### [Work order]
Would you please output the lines of the data below from the one containing "def decodeTableWord (nbits" to the end, exactly and with nothing added?

——

-- ==== Sys2Proof/Decode.lean ====
section
/-! DEFINITION. The decoder, the encoder and the opcode table: R90 to R99 (30_encoding.md). -/

namespace Sys2Proof

/-! ### Fields (R91) -/

/-- `op = w[15:12]`, the opcode family. -/
def fieldOp (w : Word) : Nibble := w.extractLsb' 12 4

/-- `x = w[11:8]`. -/
def fieldX (w : Word) : Reg := w.extractLsb' 8 4

/-- `y = w[7:4]`. -/
def fieldY (w : Word) : Reg := w.extractLsb' 4 4

/-- `n = w[3:0]`: a row count in `Dxyn`, a sub-opcode in families 5, 8 and 9. -/
def fieldN (w : Word) : Nibble := w.extractLsb' 0 4

/-- `kk = w[7:0]`: an immediate, or a sub-opcode in families E and F. -/
def fieldKK (w : Word) : Byte := w.extractLsb' 0 8

/-- `nnn = w[11:0]`. -/
def fieldNNN (w : Word) : Address := w.extractLsb' 0 12

/-! ### The decoder (R97) -/

/-- Why the decoder answers no instruction. -/
inductive DecodeReject where
  /-- The word matches no row of the table (R95). -/
  | unrecognised (w : Word)
  /-- Fewer than the two bytes every instruction has (R90, R99). -/
  | truncated (bytes : List Byte)
deriving DecidableEq, Repr

/-- Family 0: only `00E0` and `00EE` (R95, R96). -/
def decodeFamily0 (w : Word) : Except DecodeReject Instr :=
  if w = 0x00E0#16 then .ok .cls
  else if w = 0x00EE#16 then .ok .ret
  else .error (.unrecognised w)

/-- Family 8: the sub-opcode is `n`. -/
def decodeFamily8 (w : Word) : Except DecodeReject Instr :=
  match fieldN w with
  | 0x0#4 => .ok (.ldReg (fieldX w) (fieldY w))
  | 0x1#4 => .ok (.orReg (fieldX w) (fieldY w))
  | 0x2#4 => .ok (.andReg (fieldX w) (fieldY w))
  | 0x3#4 => .ok (.xorReg (fieldX w) (fieldY w))
  | 0x4#4 => .ok (.addReg (fieldX w) (fieldY w))
  | 0x5#4 => .ok (.subReg (fieldX w) (fieldY w))
  | 0x6#4 => .ok (.shr (fieldX w) (fieldY w))
  | 0x7#4 => .ok (.subnReg (fieldX w) (fieldY w))
  | 0xE#4 => .ok (.shl (fieldX w) (fieldY w))
  | _ => .error (.unrecognised w)

/-- Family E: the sub-opcode is `kk`. -/
def decodeFamilyE (w : Word) : Except DecodeReject Instr :=
  match fieldKK w with
  | 0x9E#8 => .ok (.skp (fieldX w))
  | 0xA1#8 => .ok (.sknp (fieldX w))
  | _ => .error (.unrecognised w)

/-- Family F: the sub-opcode is `kk`. -/
def decodeFamilyF (w : Word) : Except DecodeReject Instr :=
  match fieldKK w with
  | 0x07#8 => .ok (.ldVxDt (fieldX w))
  | 0x0A#8 => .ok (.ldVxK (fieldX w))
  | 0x15#8 => .ok (.ldDtVx (fieldX w))
  | 0x18#8 => .ok (.ldStVx (fieldX w))
  | 0x1E#8 => .ok (.addI (fieldX w))
  | 0x29#8 => .ok (.ldF (fieldX w))
  | 0x33#8 => .ok (.ldB (fieldX w))
  | 0x55#8 => .ok (.stRegs (fieldX w))
  | 0x65#8 => .ok (.ldRegs (fieldX w))
  | _ => .error (.unrecognised w)

/-- The decoder, total on 16-bit words, family first (R97).  Every printed digit of a pattern must match
(R95, decision D4). -/
def decodeWord (w : Word) : Except DecodeReject Instr :=
  match fieldOp w with
  | 0x0#4 => decodeFamily0 w
  | 0x1#4 => .ok (.jp (fieldNNN w))
  | 0x2#4 => .ok (.call (fieldNNN w))
  | 0x3#4 => .ok (.seImm (fieldX w) (fieldKK w))
  | 0x4#4 => .ok (.sneImm (fieldX w) (fieldKK w))
  | 0x5#4 => if fieldN w = 0x0#4 then .ok (.seReg (fieldX w) (fieldY w)) else .error (.unrecognised w)
  | 0x6#4 => .ok (.ldImm (fieldX w) (fieldKK w))
  | 0x7#4 => .ok (.addImm (fieldX w) (fieldKK w))
  | 0x8#4 => decodeFamily8 w
  | 0x9#4 => if fieldN w = 0x0#4 then .ok (.sneReg (fieldX w) (fieldY w)) else .error (.unrecognised w)
  | 0xA#4 => .ok (.ldI (fieldNNN w))
  | 0xB#4 => .ok (.jpV0 (fieldNNN w))
  | 0xC#4 => .ok (.rnd (fieldX w) (fieldKK w))
  | 0xD#4 => .ok (.drw (fieldX w) (fieldY w) (fieldN w))
  | 0xE#4 => decodeFamilyE w
  | _ => decodeFamilyF w  -- 0xF, the one family left

/-! ### Bytes (R68, R90) -/

/-- The word of two consecutive bytes, big-endian: the byte at the lower address is the high half. -/
def wordOfBytes (hi lo : Byte) : Word := hi ++ lo

/-- The two bytes of a word, the first at the lower address. -/
def bytesOfWord (w : Word) : List Byte := [w.extractLsb' 8 8, w.extractLsb' 0 8]

/-- The decoder on bytes: the instruction of the first two bytes, and the bytes after it. -/
def decodeBytes : List Byte → Except DecodeReject (Instr × List Byte)
  | hi :: lo :: rest =>
    match decodeWord (wordOfBytes hi lo) with
    | .ok i => .ok (i, rest)
    | .error e => .error e
  | short => .error (.truncated short)

/-! ### The encoder (R91, R92, R94) -/

/-- The word of an instruction, its fields put into the pattern of its row of R94. -/
def encode : Instr → Word
  | .cls => 0x00E0#16
  | .ret => 0x00EE#16
  | .jp nnn => 0x1#4 ++ nnn
  | .call nnn => 0x2#4 ++ nnn
  | .seImm x kk => 0x3#4 ++ x ++ kk
  | .sneImm x kk => 0x4#4 ++ x ++ kk
  | .seReg x y => 0x5#4 ++ x ++ y ++ 0x0#4
  | .ldImm x kk => 0x6#4 ++ x ++ kk
  | .addImm x kk => 0x7#4 ++ x ++ kk
  | .ldReg x y => 0x8#4 ++ x ++ y ++ 0x0#4
  | .orReg x y => 0x8#4 ++ x ++ y ++ 0x1#4
  | .andReg x y => 0x8#4 ++ x ++ y ++ 0x2#4
  | .xorReg x y => 0x8#4 ++ x ++ y ++ 0x3#4
  | .addReg x y => 0x8#4 ++ x ++ y ++ 0x4#4
  | .subReg x y => 0x8#4 ++ x ++ y ++ 0x5#4
  | .shr x y => 0x8#4 ++ x ++ y ++ 0x6#4
  | .subnReg x y => 0x8#4 ++ x ++ y ++ 0x7#4
  | .shl x y => 0x8#4 ++ x ++ y ++ 0xE#4
  | .sneReg x y => 0x9#4 ++ x ++ y ++ 0x0#4
  | .ldI nnn => 0xA#4 ++ nnn
  | .jpV0 nnn => 0xB#4 ++ nnn
  | .rnd x kk => 0xC#4 ++ x ++ kk
  | .drw x y n => 0xD#4 ++ x ++ y ++ n
  | .skp x => 0xE#4 ++ x ++ 0x9E#8
  | .sknp x => 0xE#4 ++ x ++ 0xA1#8
  | .ldVxDt x => 0xF#4 ++ x ++ 0x07#8
  | .ldVxK x => 0xF#4 ++ x ++ 0x0A#8
  | .ldDtVx x => 0xF#4 ++ x ++ 0x15#8
  | .ldStVx x => 0xF#4 ++ x ++ 0x18#8
  | .addI x => 0xF#4 ++ x ++ 0x1E#8
  | .ldF x => 0xF#4 ++ x ++ 0x29#8
  | .ldB x => 0xF#4 ++ x ++ 0x33#8
  | .stRegs x => 0xF#4 ++ x ++ 0x55#8
  | .ldRegs x => 0xF#4 ++ x ++ 0x65#8

/-- The bytes of an instruction as memory holds them (R68). -/
def encodeBytes (i : Instr) : List Byte := bytesOfWord (encode i)

/-! ### The opcode table (R94) -/

/-- One row: a word `w` is this instruction exactly when `w AND mask = pattern`. -/
structure OpcodeRow where
  /-- The mnemonic as opcode_table.json spells it. -/
  mnemonic : String
  /-- The mask. -/
  mask : Word
  /-- The value called `match` in R94. -/
  pattern : Word
deriving DecidableEq, Repr

/-- The word is this row's instruction (R94). -/
abbrev OpcodeRow.accepts (r : OpcodeRow) (w : Word) : Prop := w &&& r.mask = r.pattern

/-- Rows 1 to 12 of R94. -/
def opcodeRowsA : List OpcodeRow :=
  [⟨"CLS", 0xFFFF, 0x00E0⟩, ⟨"RET", 0xFFFF, 0x00EE⟩, ⟨"JP_nnn", 0xF000, 0x1000⟩,
   ⟨"CALL_nnn", 0xF000, 0x2000⟩, ⟨"SE_Vx__kk", 0xF000, 0x3000⟩, ⟨"SNE_Vx__kk", 0xF000, 0x4000⟩,
   ⟨"SE_Vx__Vy", 0xF00F, 0x5000⟩, ⟨"LD_Vx__kk", 0xF000, 0x6000⟩, ⟨"ADD_Vx__kk", 0xF000, 0x7000⟩,
   ⟨"LD_Vx__Vy", 0xF00F, 0x8000⟩, ⟨"OR_Vx__Vy", 0xF00F, 0x8001⟩, ⟨"AND_Vx__Vy", 0xF00F, 0x8002⟩]

/-- Rows 13 to 23 of R94. -/
def opcodeRowsB : List OpcodeRow :=
  [⟨"XOR_Vx__Vy", 0xF00F, 0x8003⟩, ⟨"ADD_Vx__Vy", 0xF00F, 0x8004⟩, ⟨"SUB_Vx__Vy", 0xF00F, 0x8005⟩,
   ⟨"SHR_Vx", 0xF00F, 0x8006⟩, ⟨"SUBN_Vx__Vy", 0xF00F, 0x8007⟩, ⟨"SHL_Vx", 0xF00F, 0x800E⟩,
   ⟨"SNE_Vx__Vy", 0xF00F, 0x9000⟩, ⟨"LD_I__nnn", 0xF000, 0xA000⟩, ⟨"JP_V0__nnn", 0xF000, 0xB000⟩,
   ⟨"RND_Vx__kk", 0xF000, 0xC000⟩, ⟨"DRW_Vx__Vy__n", 0xF000, 0xD000⟩]

/-- Rows 24 to 34 of R94. -/
def opcodeRowsC : List OpcodeRow :=
  [⟨"SKP_Vx", 0xF0FF, 0xE09E⟩, ⟨"SKNP_Vx", 0xF0FF, 0xE0A1⟩, ⟨"LD_Vx__DT", 0xF0FF, 0xF007⟩,
   ⟨"LD_Vx__K", 0xF0FF, 0xF00A⟩, ⟨"LD_DT__Vx", 0xF0FF, 0xF015⟩, ⟨"LD_ST__Vx", 0xF0FF, 0xF018⟩,
   ⟨"ADD_I__Vx", 0xF0FF, 0xF01E⟩, ⟨"LD_F__Vx", 0xF0FF, 0xF029⟩, ⟨"LD_B__Vx", 0xF0FF, 0xF033⟩,
   ⟨"LD__I___Vx", 0xF0FF, 0xF055⟩, ⟨"LD_Vx___I", 0xF0FF, 0xF065⟩]

/-- The complete list of R94, in its order. -/
def opcodeTable : List OpcodeRow := opcodeRowsA ++ opcodeRowsB ++ opcodeRowsC

/-- The position of an instruction's row in `opcodeTable`, from 0 (the column `#` of R94 less one). -/
def rowIndex : Instr → Nat
  | .cls => 0
  | .ret => 1
  | .jp _ => 2
  | .call _ => 3
  | .seImm _ _ => 4
  | .sneImm _ _ => 5
  | .seReg _ _ => 6
  | .ldImm _ _ => 7
  | .addImm _ _ => 8
  | .ldReg _ _ => 9
  | .orReg _ _ => 10
  | .andReg _ _ => 11
  | .xorReg _ _ => 12
  | .addReg _ _ => 13
  | .subReg _ _ => 14
  | .shr _ _ => 15
  | .subnReg _ _ => 16
  | .shl _ _ => 17
  | .sneReg _ _ => 18
  | .ldI _ => 19
  | .jpV0 _ => 20
  | .rnd _ _ => 21
  | .drw _ _ _ => 22
  | .skp _ => 23
  | .sknp _ => 24
  | .ldVxDt _ => 25
  | .ldVxK _ => 26
  | .ldDtVx _ => 27
  | .ldStVx _ => 28
  | .addI _ => 29
  | .ldF _ => 30
  | .ldB _ => 31
  | .stRegs _ => 32
  | .ldRegs _ => 33

/-! ### The host's question -/

/-- The instruction the decoder reads from a table word: `nbits` bits of `w`, the bits above them 0, laid
out big-endian as memory holds an instruction (R68), and given to the byte decoder. -/
def decodeTableWord (nbits w : Nat) : Option Instr :=
  match decodeBytes (bytesOfWord (BitVec.ofNat 16 (w % 2 ^ nbits))) with
  | .ok (i, _) => some i
  | .error _ => none

end Sys2Proof
end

——

### [Completed exercise]
def decodeTableWord (nbits w : Nat) : Option Instr :=
  match decodeBytes (bytesOfWord (BitVec.ofNat 16 (w % 2 ^ nbits))) with
  | .ok (i, _) => some i
  | .error _ => none

end Sys2Proof
end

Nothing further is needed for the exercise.